А затем… Затем он отправился на время домой, в Индию.
Там его мама предприняла очередную – и последнюю – попытку женить-таки 37-летнего сынка-перестарка. Вернувшись, он рассказывал мне об этом. Представляете, как я была «рада», услышав от него следующее: «Девушка такая же, как ты. И ростом (я выше его на четыре сантиметра, чем он очень гордится), и возрастом (ей тоже тогда было 20 лет), и образованием (она тоже заканчивала вуз), и красотой (ну, это дело вкуса)… Но ты понимаешь, Таня, у меня же ничего нет – ни своего дома, ни стабильной работы, ни гражданства в России… Если я привезу ее сюда, что я смогу ей дать? Я не имею права портить ей жизнь!»
Сколько раз потом прокручивала я в голове эту историю. ЕЕ ему было жалко. Он не мог ЕЕ загубить… А я? Я-то тогда кто? Существо третьего сорта, чужая, неродная… Меня – не жалко. Можно и на съемной квартире, и без гарантированного жалования, и без перспектив… Ох, сколько же слез я пролила по этому поводу… Обидно. Но такова суровая реальность: за честь сестры-индианки он голову готов сложить. А с русской можно и так спать… Тогда я для него была все понимающей симпатичной секретаршей, влюбленной в него и потому готовой на все.
У нас не было свадьбы. Не было нормальной, человеческой передачи меня из-под родительского крова ему, в его семью. Может, и это свою роль сыграло в отношении моих родителей к нам. Моя мама до сих пор не может понять и принять, что я все-таки замужем, что мне не надо подыскивать жениха, что я в первую очередь чья-то жена, а не только ее «маленькая» доченька… На венчание мои родители не пришли, из родных был только его брат. Это был только наш, внутренний праздник.
А официальная регистрация в загсе… Мы расписались лишь год назад, но что значит эта жалкая процедура спустя прожитые и выстраданные вместе годы… Так, формальность, необходимая для получения возможности честно смотреть в глаза милиционерам и квартирным хозяйкам. Это было уже НЕ ТО.

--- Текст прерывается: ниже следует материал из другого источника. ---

-- ==== Sys2Proof/Machine/Aes.lean ====
section
/-! DEFINITION. The cryptography of the published standards that the spec names (R5, R427): AES of FIPS 197 with 128-bit and 256-bit keys,
CCM* as IEEE 802.15.4 uses it, GCM and CTR, SHA-256 of FIPS 180-4, HMAC of FIPS 198-1, PBKDF2, the key wrap of
RFC 3394 and RSASSA-PSS.  Bytes are lists of numbers below 256, in the order
in which the standards write them. -/

namespace Sys2Proof.Machine

/-- A number's `n` bytes, most significant first. -/
def beBytes (n x : Nat) : List Nat := (leBytes n x).reverse

/-- The number spelt by bytes, most significant first. -/
def beNat (l : List Nat) : Nat := l.foldl (fun n x => 256 * n + x % 256) 0

/-- Byte by byte exclusive or; the shorter list ends it. -/
def xorBytes (a b : List Nat) : List Nat := List.zipWith (fun x y => x ^^^ y) a b

/-- Bytes cut in groups of `n` (the last may be shorter). -/
def groupsOf (n : Nat) (l : List Nat) : List (List Nat) := (List.range ((l.length + n - 1) / n)).map (fun i => (l.drop (n * i)).take n)

/-- Bytes filled with zeros to a whole number of `n`. -/
def padTo (n : Nat) (l : List Nat) : List Nat := l ++ List.replicate ((n - l.length % n) % n) 0

/-! ## AES (FIPS 197) -/

/-- Multiplication by x in GF(2^8) modulo x^8+x^4+x^3+x+1. -/
def aesXtime (x : Nat) : Nat := if 128 ≤ x then (2 * x) % 256 ^^^ 0x1B else 2 * x

/-- Multiplication in GF(2^8). -/
def aesMul (a b : Nat) : Nat :=
  ((List.range 8).foldl (fun (t : Nat × Nat) i => (if b.testBit i then t.1 ^^^ t.2 else t.1, aesXtime t.2)) (0, a)).1

/-- The inverse in GF(2^8), with 0 for 0: the 254th power. -/
def aesInv (x : Nat) : Nat :=
  ((List.range 7).foldl (fun (t : Nat × Nat) _ => let q := aesMul t.2 t.2; (aesMul t.1 q, q)) (1, x)).1

/-- The S-box. -/
def aesSub (x : Nat) : Nat :=
  let b := aesInv x
  (List.range 8).foldl (fun n i =>
    if ((b.testBit i) != (b.testBit ((i + 4) % 8))) != ((b.testBit ((i + 5) % 8)) != ((b.testBit ((i + 6) % 8)) != (b.testBit ((i + 7) % 8))))
    then n + 2 ^ i else n) 0 ^^^ 0x63

/-- The inverse S-box. -/
def aesUnsub (y : Nat) : Nat :=
  let b := (List.range 8).foldl (fun n i =>
    if ((y.testBit ((i + 2) % 8)) != (y.testBit ((i + 5) % 8))) != (y.testBit ((i + 7) % 8)) then n + 2 ^ i else n) 0 ^^^ 0x05
  aesInv b

/-- The key schedule: words of four bytes, `nk` in the key, grown to `n` words. -/
def aesWords (nk : Nat) (key : List Nat) (n : Nat) : List (List Nat) :=
  (List.range (n - nk)).foldl (fun (w : List (List Nat)) j =>
    let i := nk + j
    let prev := w.getD (i - 1) []
    let t :=
      if i % nk = 0 then xorBytes ((prev.drop 1 ++ prev.take 1).map aesSub) [(List.range (i / nk - 1)).foldl (fun c _ => aesXtime c) 1, 0, 0, 0]
      else if 6 < nk ∧ i % nk = 4 then prev.map aesSub
      else prev
    w ++ [xorBytes (w.getD (i - nk) []) t]) (groupsOf 4 key)

/-- The round keys of a key of 16 or 32 bytes: 11 or 15 of 16 bytes. -/
def aesKeys (key : List Nat) : List (List Nat) :=
  let nk := key.length / 4
  let w := aesWords nk key (4 * (nk + 7))
  (List.range (nk + 7)).map (fun r => ((w.drop (4 * r)).take 4).flatten)

/-- ShiftRows of a state of 16 bytes, column by column. -/
def aesShift (s : List Nat) : List Nat := (List.range 16).map (fun i => s.getD ((i + 4 * (i % 4)) % 16) 0)
/-- The inverse of ShiftRows. -/
def aesUnshift (s : List Nat) : List Nat := (List.range 16).map (fun i => s.getD ((i + 16 - 4 * (i % 4)) % 16) 0)

/-- A circulant matrix of first row `row` applied to each column. -/
def aesMix (row s : List Nat) : List Nat :=
  (List.range 16).map (fun i =>
    (List.range 4).foldl (fun n j => n ^^^ aesMul (s.getD (4 * (i / 4) + j) 0) (row.getD ((j + 4 - i % 4) % 4) 0)) 0)

/-- AES encryption of a block of 16 bytes. -/
def aesEnc (key block : List Nat) : List Nat :=
  let ks := aesKeys key
  let last := ks.length - 1
  (ks.zipIdx).foldl (fun s (k : List Nat × Nat) =>
    if k.2 = 0 then xorBytes s k.1
    else
      let t := aesShift (s.map aesSub)
      xorBytes (if k.2 = last then t else aesMix [2, 3, 1, 1] t) k.1) block

/-- AES decryption of a block of 16 bytes. -/
def aesDec (key block : List Nat) : List Nat :=
  let ks := (aesKeys key).reverse
  let last := ks.length - 1
  (ks.zipIdx).foldl (fun s (k : List Nat × Nat) =>
    if k.2 = 0 then xorBytes s k.1
    else
      let t := xorBytes ((aesUnshift s).map aesUnsub) k.1
      if k.2 = last then t else aesMix [14, 11, 13, 9] t) block

/-- CBC-MAC of whole blocks, from a first block of zeros. -/
def cbcMac (key : List Nat) (blocks : List (List Nat)) : List Nat := blocks.foldl (fun s b => aesEnc key (xorBytes s b)) (List.replicate 16 0)

/-- CTR mode: block `i` of the key stream is the encryption of `ctr (i + from_)`. -/
def ctrMode (key : List Nat) (ctr : Nat → List Nat) (from_ : Nat) (data : List Nat) : List Nat :=
  ((groupsOf 16 data).zipIdx).flatMap (fun (b : List Nat × Nat) => xorBytes b.1 (aesEnc key (ctr (b.2 + from_))))

/-! ## CCM* (R247) -/

/-- Counter block `i` of CCM with a 13-byte nonce. -/
def ccmCtr (nonce : List Nat) (i : Nat) : List Nat := 1 :: nonce ++ beBytes 2 i

/-- The unencrypted tag of CCM: `a` the additional data, `m` the message, `M` the tag's bytes. -/
def ccmTag (key nonce a m : List Nat) (M : Nat) : List Nat :=
  let b0 := ((if a = [] then 0 else 64) + (if M = 0 then 0 else (M - 2) / 2 * 8) + 1) :: nonce ++ beBytes 2 m.length
  let aad := if a = [] then [] else padTo 16 (beBytes 2 a.length ++ a)
  (cbcMac key (groupsOf 16 (b0 ++ aad ++ padTo 16 m))).take M

/-- CCM encryption: the ciphertext, and the tag as it is sent. -/
def ccmSeal (key nonce a m : List Nat) (M : Nat) : List Nat × List Nat :=
  (ctrMode key (ccmCtr nonce) 1 m, xorBytes (ccmTag key nonce a m M) (aesEnc key (ccmCtr nonce 0)))

/-! ## GCM and CTR (R427) -/

/-- Product of two field elements of GCM, the first bit of a block being its most significant. -/
def gcmMul (x y : Nat) : Nat :=
  ((List.range 128).foldl (fun (t : Nat × Nat) i =>
    (if x.testBit (127 - i) then t.1 ^^^ t.2 else t.1, if t.2 % 2 = 1 then t.2 / 2 ^^^ 0xE1 * 2 ^ 120 else t.2 / 2)) (0, y)).1

/-- GHASH of whole blocks under the hash key `h`. -/
def gHash (h : Nat) (data : List Nat) : Nat := (groupsOf 16 data).foldl (fun y b => gcmMul (y ^^^ beNat b) h) 0

/-- Counter block `i` of GCM with a 12-byte IV. -/
def gcmCtr (iv : List Nat) (i : Nat) : List Nat := iv ++ beBytes 4 i

/-- The 16-byte tag of GCM over additional data `a` and ciphertext `c`. -/
def gcmTag (key iv a c : List Nat) : List Nat :=
  let s := gHash (beNat (aesEnc key (List.replicate 16 0))) (padTo 16 a ++ padTo 16 c ++ beBytes 8 (8 * a.length) ++ beBytes 8 (8 * c.length))
  xorBytes (beBytes 16 s) (aesEnc key (gcmCtr iv 1))

/-- GCM encryption or decryption of the text. -/
def gcmText (key iv text : List Nat) : List Nat := ctrMode key (gcmCtr iv) 2 text

/-- CTR mode from a 16-byte counter block, which counts as one big-endian number. -/
def ctrText (key block text : List Nat) : List Nat := ctrMode key (fun i => beBytes 16 ((beNat block + i) % 2 ^ 128)) 0 text

/-! ## SHA-256 (FIPS 180-4) and HMAC (FIPS 198-1) -/

/-- The first 32 fractional bits of the cube roots of the first 64 primes. -/
def shaK : List Nat :=
  [0x428a2f98, 0x71374491, 0xb5c0fbcf, 0xe9b5dba5, 0x3956c25b, 0x59f111f1, 0x923f82a4, 0xab1c5ed5,
   0xd807aa98, 0x12835b01, 0x243185be, 0x550c7dc3, 0x72be5d74, 0x80deb1fe, 0x9bdc06a7, 0xc19bf174] ++
  [0xe49b69c1, 0xefbe4786, 0x0fc19dc6, 0x240ca1cc, 0x2de92c6f, 0x4a7484aa, 0x5cb0a9dc, 0x76f988da,
   0x983e5152, 0xa831c66d, 0xb00327c8, 0xbf597fc7, 0xc6e00bf3, 0xd5a79147, 0x06ca6351, 0x14292967] ++
  [0x27b70a85, 0x2e1b2138, 0x4d2c6dfc, 0x53380d13, 0x650a7354, 0x766a0abb, 0x81c2c92e, 0x92722c85,
   0xa2bfe8a1, 0xa81a664b, 0xc24b8b70, 0xc76c51a3, 0xd192e819, 0xd6990624, 0xf40e3585, 0x106aa070] ++
  [0x19a4c116, 0x1e376c08, 0x2748774c, 0x34b0bcb5, 0x391c0cb3, 0x4ed8aa4a, 0x5b9cca4f, 0x682e6ff3,
   0x748f82ee, 0x78a5636f, 0x84c87814, 0x8cc70208, 0x90befffa, 0xa4506ceb, 0xbef9a3f7, 0xc67178f2]

/-- Rotation of a 32-bit word to the right. -/
def rotr (n x : Nat) : Nat := (x / 2 ^ n + x * 2 ^ (32 - n)) % 2 ^ 32

/-- The 64 words that a block of 16 grows to. -/
def shaSchedule (block : List Nat) : List Nat :=
  (List.range 48).foldl (fun (w : List Nat) i =>
    let a := w.getD (i + 1) 0
    let b := w.getD (i + 14) 0
    let s0 := rotr 7 a ^^^ rotr 18 a ^^^ a / 8
    let s1 := rotr 17 b ^^^ rotr 19 b ^^^ b / 1024
    w ++ [(w.getD i 0 + s0 + w.getD (i + 9) 0 + s1) % 2 ^ 32]) ((groupsOf 4 block).map beNat)

/-- One round of SHA-256 on the eight working words. -/
def shaRound (s : List Nat) (kw : Nat) : List Nat :=
  match s with
  | [a, b, c, d, e, f, g, h] =>
    let t1 := h + (rotr 6 e ^^^ rotr 11 e ^^^ rotr 25 e) + ((e &&& f) ^^^ ((2 ^ 32 - 1 - e) &&& g)) + kw
    let t2 := (rotr 2 a ^^^ rotr 13 a ^^^ rotr 22 a) + ((a &&& b) ^^^ (a &&& c) ^^^ (b &&& c))
    [(t1 + t2) % 2 ^ 32, a, b, c, (d + t1) % 2 ^ 32, e, f, g]
  | _ => s

/-- One block of SHA-256. -/
def shaBlock (h : List Nat) (block : List Nat) : List Nat :=
  List.zipWith (fun x y => (x + y) % 2 ^ 32) h ((List.zipWith (· + ·) shaK (shaSchedule block)).foldl shaRound h)

/-- SHA-256: 32 bytes. -/
def sha256 (msg : List Nat) : List Nat :=
  let zeros := (64 - (msg.length + 9) % 64) % 64
  let m := msg ++ 0x80 :: List.replicate zeros 0 ++ beBytes 8 (8 * msg.length)
  ((groupsOf 64 m).foldl shaBlock
    [0x6a09e667, 0xbb67ae85, 0x3c6ef372, 0xa54ff53a, 0x510e527f, 0x9b05688c, 0x1f83d9ab, 0x5be0cd19]).flatMap (beBytes 4)

/-- HMAC-SHA-256 of a message under a key. -/
def hmacSha256 (key msg : List Nat) : List Nat :=
  let k0 := padTo 64 (if 64 < key.length then sha256 key else key)
  let k := if k0 = [] then List.replicate 64 0 else k0
  sha256 (k.map (· ^^^ 0x5c) ++ sha256 (k.map (· ^^^ 0x36) ++ msg))

/-- The first block of PBKDF2-HMAC-SHA-256 (RFC 8018): 32 bytes, after `n` iterations. -/
def pbkdf2 (pw salt : List Nat) (n : Nat) : List Nat :=
  let u1 := hmacSha256 pw (salt ++ [0, 0, 0, 1])
  ((List.range (n - 1)).foldl (fun (t : List Nat × List Nat) _ =>
    let u := hmacSha256 pw t.2
    (xorBytes t.1 u, u)) (u1, u1)).1

/-! ## RFC 3394 key wrap -/

/-- Wrap of material of whole 8-byte blocks under a KEK: 8 bytes more. -/
def keyWrap (kek material : List Nat) : List Nat :=
  let r0 := groupsOf 8 material
  let n := r0.length
  let x := (List.range (6 * n)).foldl (fun (t : List Nat × List (List Nat)) k =>
    let b := aesEnc kek (t.1 ++ t.2.getD (k % n) [])
    (xorBytes (b.take 8) (beBytes 8 (k + 1)), t.2.set (k % n) (b.drop 8))) (List.replicate 8 0xA6, r0)
  x.1 ++ x.2.flatten

/-- Unwrap of a blob: none when the integrity check fails. -/
def keyUnwrap (kek blob : List Nat) : Option (List Nat) :=
  let r0 := groupsOf 8 (blob.drop 8)
  let n := r0.length
  let x := (List.range (6 * n)).foldl (fun (t : List Nat × List (List Nat)) j =>
    let k := 6 * n - 1 - j
    let b := aesDec kek (xorBytes t.1 (beBytes 8 (k + 1)) ++ t.2.getD (k % n) [])
    (b.take 8, t.2.set (k % n) (b.drop 8))) (blob.take 8, r0)
  if x.1 = List.replicate 8 0xA6 then some x.2.flatten else none

/-! ## RSASSA-PSS (PKCS#1 v2.2) with SHA-256 and a salt of 32 bytes (R431, R432) -/

/-- `b ^ e` modulo `n`, for an exponent of at most `bits` bits. -/
def powMod (bits b e n : Nat) : Nat :=
  ((List.range bits).foldl (fun (t : Nat × Nat) i => (if e.testBit i then t.1 * t.2 % n else t.1, t.2 * t.2 % n)) (1 % n, b % n)).1

/-- MGF1-SHA-256: `n` bytes of mask. -/
def mgf1 (seed : List Nat) (n : Nat) : List Nat := ((List.range ((n + 31) / 32)).flatMap (fun i => sha256 (seed ++ beBytes 4 i))).take n

/-- The hash H of an encoded message: eight zeros, the digest and the salt. -/
def pssHash (digest salt : List Nat) : List Nat := sha256 (List.replicate 8 0 ++ digest ++ salt)

/-- The encoded message of `emBits` bits for a digest and a salt of 32 bytes. -/
def pssEncode (emBits : Nat) (digest salt : List Nat) : List Nat :=
  let len := (emBits + 7) / 8
  let h := pssHash digest salt
  let db := List.replicate (len - 66) 0 ++ 1 :: salt
  let m := xorBytes db (mgf1 h (len - 33))
  (m.take 1).map (fun b => b % 2 ^ (8 + emBits - 8 * len)) ++ m.drop 1 ++ h ++ [0xBC]

/-- Whether an encoded message of `emBits` bits belongs to a digest. -/
def pssCheck (emBits : Nat) (digest em : List Nat) : Bool :=
  let len := (emBits + 7) / 8
  let h := (em.drop (len - 33)).take 32
  let db := xorBytes (em.take (len - 33)) (mgf1 h (len - 33))
  decide (66 ≤ len ∧ em.getLastD 0 = 0xBC) && pssEncode emBits digest (db.drop (len - 65)) == em

/-- An RSA private key in CRT form (R430). -/
structure RsaKey where
  e : Nat
  p : Nat
  q : Nat
  dP : Nat
  dQ : Nat
  qInv : Nat
deriving DecidableEq, Repr

/-- Its modulus. -/
def RsaKey.n (k : RsaKey) : Nat := k.p * k.q

/-- The private-key operation, by the Chinese remainder theorem. -/
def RsaKey.power (k : RsaKey) (m : Nat) : Nat :=
  let a := powMod 1536 m k.dP k.p
  let b := powMod 1536 m k.dQ k.q
  b + k.q * (k.qInv * (a + k.p * k.q - b) % k.p)

/-- Bits of a modulus. -/
def bitLen (n : Nat) : Nat := if n = 0 then 0 else Nat.log2 n + 1

/-- RSASSA-PSS signature of a digest: 384 bytes, most significant first. -/
def rsaSign (k : RsaKey) (digest salt : List Nat) : List Nat := beBytes 384 (k.power (beNat (pssEncode (bitLen k.n - 1) digest salt)))

/-- RSASSA-PSS verification under modulus `n` and exponent `e`. -/
def rsaVerify (n sig e : Nat) (digest : List Nat) : Bool :=
  let b := bitLen n - 1
  let m := powMod 32 sig e n
  decide (sig < n ∧ m < 2 ^ (8 * ((b + 7) / 8))) && pssCheck b digest (beBytes ((b + 7) / 8) m)

/-- A private key from the bytes of e, p ‖ q ‖ dP ‖ dQ ‖ qInv (R430), each number most significant byte first; none when the check of R430
fails: e·dP ≡ 1 modulo p − 1. -/
def rsaKeyOf (e blob : List Nat) : Option RsaKey :=
  let part (i : Nat) : Nat := beNat ((blob.drop (192 * i)).take 192)
  let k : RsaKey := ⟨beNat e, part 0, part 1, part 2, part 3, part 4⟩
  if k.e * k.dP % (k.p - 1) = 1 % (k.p - 1) then some k else none

end Sys2Proof.Machine
end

К счастью, его-то родня сразу приняла и меня, и нашего сына (к тому времени, как он познакомил меня со своей семьей, у нас уже родился первенец). Как сейчас помню – был праздник Лори, родственники и друзья осматривали и ощупывали нас с Виталькой…
Меня часто называют мудрой женщиной. Наверное, такой я получилась в свою прабабку. Она была человеком потрясающей судьбы, ей столько невзгод пришлось в жизни вынести! В молодости все звали ее Еленой Бешеной, а в старости – Еленой Премудрой. Выдали ее замуж то ли в двенадцать, то ли в четырнадцать лет за шестнадцатилетнего паренька. Родилось у них одиннадцать детей, семерых из них похоронили, а в тридцать лет прабабка овдовела. Осталась одна с четырьмя девчонками… А тут то белые, то красные, то зеленые, то голод, то коллективизация, то война, то опять голод… Непонятно, как и выжила. А все-таки выжила.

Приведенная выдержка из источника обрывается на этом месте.